Today the best genetic laboratories in the world perform the following tests for golden retrievers

Congenital Ichthyosis 1 and 2 in Golden Retrievers
Congenital ichthyosis is a skin condition in which the outer layer of the skin does not form properly and results in scaling. The condition often progresses to large patches of thickened, black, scaly skin. Two genetic variants have been associated with congenital ichthyosis in the Golden Retriever.
Congenital Myasthenic Syndrome (CMS) in Golden Retrievers
Congenital myasthenic syndrome is a group of inherited neuromuscular disorders that are characterized by progressive muscle weakening that worsens with exercise.

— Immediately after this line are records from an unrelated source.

/-- Operation of VRED, b<1:0> (Table 2.8). -/
inductive VRedFn where
  | add | min | max
  deriving DecidableEq, Repr

/-- Sub-operation of LODE (Table 2.8). -/
inductive LodeFn where
  | raw | u24 | f32
  deriving DecidableEq, Repr

/-- Selector of SEGQ (Table 2.6). -/
inductive SegSel where
  | base | length | rights
  deriving DecidableEq, Repr

/-- FENCE kinds, b<1:0> (R49). -/
inductive FenceKind where
  | full | acq | rel | sc
  deriving DecidableEq, Repr

/-- FENCE scopes (R49). -/
inductive Scope where
  | slot | core | clus | stack | dev | sys
  deriving DecidableEq, Repr

/-- ATOM operations (R49). -/
inductive AtomOp where
  | swap | add | and | or | xor | min | max
  deriving DecidableEq, Repr

/-- RED operations other than FADD (R49). -/
inductive RedOp where
  | add | and | or | xor | min | max
  deriving DecidableEq, Repr

/-- ROWOP operations (Table 2.6, sub 0b010 to 0b110). -/
inductive RowFn where
  | and | or | xor | not | maj3
  deriving DecidableEq, Repr

/-- The sz field of ATOM and RED: sz<1> selects a doubleword, sz<0> an unsigned minimum or maximum (Table 2.5). -/
inductive Sz where
  | word | wordU | dbl | dblU
  deriving DecidableEq, Repr

/-- The machine registers of Table 1.4 (R20). -/
inductive MReg where
  | tid | nthr | cx | cy | stage | ncx | ncy | nstage | core | tile | stack | island | clk | pkt | args | fmt0 | fmt1 | fmt2 | fmt3 | scl0 | scl1 | scl2 | scl3 | flags | srkey | srctr | tvec | tpc | tcause | tinfo0 | tinfo1 | rcto | inbox | wpart | sfq
  deriving DecidableEq, Repr

/-- The name of a thread (R10): the shift's serial number, the crew's index n and the thread index, or a context of
a stope engine that runs a handler (R194), numbered as it starts. -/
inductive ThreadKey where
  | crew (serial crew tid : Nat)
  | handler (id : Nat)
  deriving DecidableEq, Repr

/-- The header of a host command (Table 14.4), on the connection that brings it. Its OP is the instruction's. -/
structure CmdHeader where
  conn : Nat
  seq : Nat
  island : Nat
  tag : Word
  /-- LENGTH: the bytes of the body. -/
  len : BitVec 16
  deriving DecidableEq, Repr

/-- The shape of an island (R302): a rectangle of tiles in one stack, or whole stacks. -/
inductive Shape where
  | rect (stack x y w h : Nat)
  | whole (ss : List Nat)
  deriving DecidableEq, Repr

/-- A firmware image as verification sees it (R353). -/
structure Image where
  digest : BitVec 256
  key : BitVec 256
  version : Nat
  small : Bool
  signature : Nat
  deriving DecidableEq, Repr

/-- What a far message asks (R310, R311, R281, R308). -/
inductive FarReq where
  /-- A load of `size` bytes, or an engine's read of a frozen operand. -/
  | load (va size : Nat)
  | atom (op : AtomOp) (uns : Bool) (va bytes : Nat) (a : Word)
  | cas (va bytes : Nat) (expected new : BitVec 128)
  | red (op : RedOp) (uns : Bool) (va bytes : Nat) (a : Word)
  | fadd (rm : Rm) (fmt : BitVec 13) (va bytes : Nat) (a : Word)
  /-- A granule of a copy pushed to this module; under .F its word becomes full. -/
  | push (va : Nat) (data : Word) (feSet : Bool)
  /-- A remote call: target, entry, payload, caller. -/
  | call (va entry : Nat) (payload : List Word) (caller : Word)
  /-- The reply to a call of this module: its number, status, values. -/
  | reply (id : Nat) (status : BitVec 8) (vals : List Word)
  /-- Halo layers of a linked field: face, sweep, phase, values. -/
  | halo (num face sweep phase first : Nat) (vals : List Nat)
  /-- Invalidation of fetched lines by the owner's THAW: the far-module index and the granule. -/
  | invalidate (fmod granule : Nat)
  /-- A packet of a delivery mode that is not supported. -/
  | unsupported
  deriving DecidableEq, Repr

/-- A wear record (Table 21.3), as the service core measures it. -/
structure Wear where
  kind : Nat
  stack : Nat
  unit : Nat
  margin : Nat
  drift : Int
  hours : Nat
  deriving DecidableEq, Repr

/-- An Ethernet port of 800 Gb/s, or its two halves of 400 Gb/s (R308): the MAC, IPv4 and IPv6 addresses of each. -/
structure Port where
  split : Bool
  mac : List (BitVec 48)
  v4 : List (BitVec 32)
  v6 : List (BitVec 128)
  deriving DecidableEq, Repr

/-- A command connection and the port that carries it (R312). -/
structure Link where
  conn : Nat
  port : Nat
  deriving DecidableEq, Repr

/-- The island that reads through a strait, and the page-table entries that the resident service writes to map the range
for it, each by its location (R304). -/
structure StraitReader where
  island : Nat
  entries : List (Nat × Word)
  deriving DecidableEq, Repr

/-- The place of one module's part of a field (R281): its offset, and the far-module table entry of the part beyond each
face, low and high along each axis. -/
structure FieldPart where
  offset : List Nat
  faces : List (Option Nat)
  deriving DecidableEq, Repr

/-- What a TELEMETRY command reads (R355, R356, R360, R308); `wear`: the records that the service cores have measured
since the last reading. -/
inductive Telemetry where
  | wear (measured : List Wear)
  | clocks
  | attest (stack : Nat) (nonce : BitVec 256)
  | counters
  deriving DecidableEq, Repr

/-- What the sensors of a stack say (Table 21.2): current above its limit, base-die temperature, highest die
temperature, seams at 85 degrees or more, module input power above its limit, every sensor 5 % below its limit. -/
structure Sensors where
  overCurrent : Bool
  baseTemp : Nat
  maxTemp : Nat
  hotSeams : List Nat
  overPower : Bool
  cool : Bool
  deriving DecidableEq, Repr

Degenerative Myelopathy (DM)
Degenerative myelopathy (DM) is an inherited neurologic disorder of dogs characterized by gradual muscle wasting and loss of coordination typically beginning in the hind limbs.
Neuronal Ceroid Lipofuscinosis (NCL) in Golden Retrievers
Neuronal ceroid lipofuscinosis results from the accumulation of granules in the neurons of the brain and spinal cord. This progressive neurological disorder manifests as behavioral changes coupled with a loss of coordination and blindness.
Progressive Retinal Atrophy (PRA1 and PRA2) in Golden Retrievers
Progressive retinal atrophy (PRA) is characterized by bilateral degeneration of the retina resulting in progressive vision loss leading to total blindness. More than one form of PRA affects Golden Retrievers, and causal mutations in three distinct genes have been identified; two of those mutations lead to PRA1 and PRA2.
Progressive Rod-Cone Degeneration (PRA-prcd)
Progressive rod-cone degeneration (PRCD) is an inherited form of late-onset progressive retinal atrophy (PRA) that has been identified in many dog breeds.
Sensory Ataxic Neuropathy (SAN) in Golden Retrievers
Sensory ataxic neuropathy is a progressive neurological disorder characterized by involuntary muscle movements and abnormal posture resulting from degeneration of the nerves controlling muscle movement. It affects both sexes but is only inherited maternally.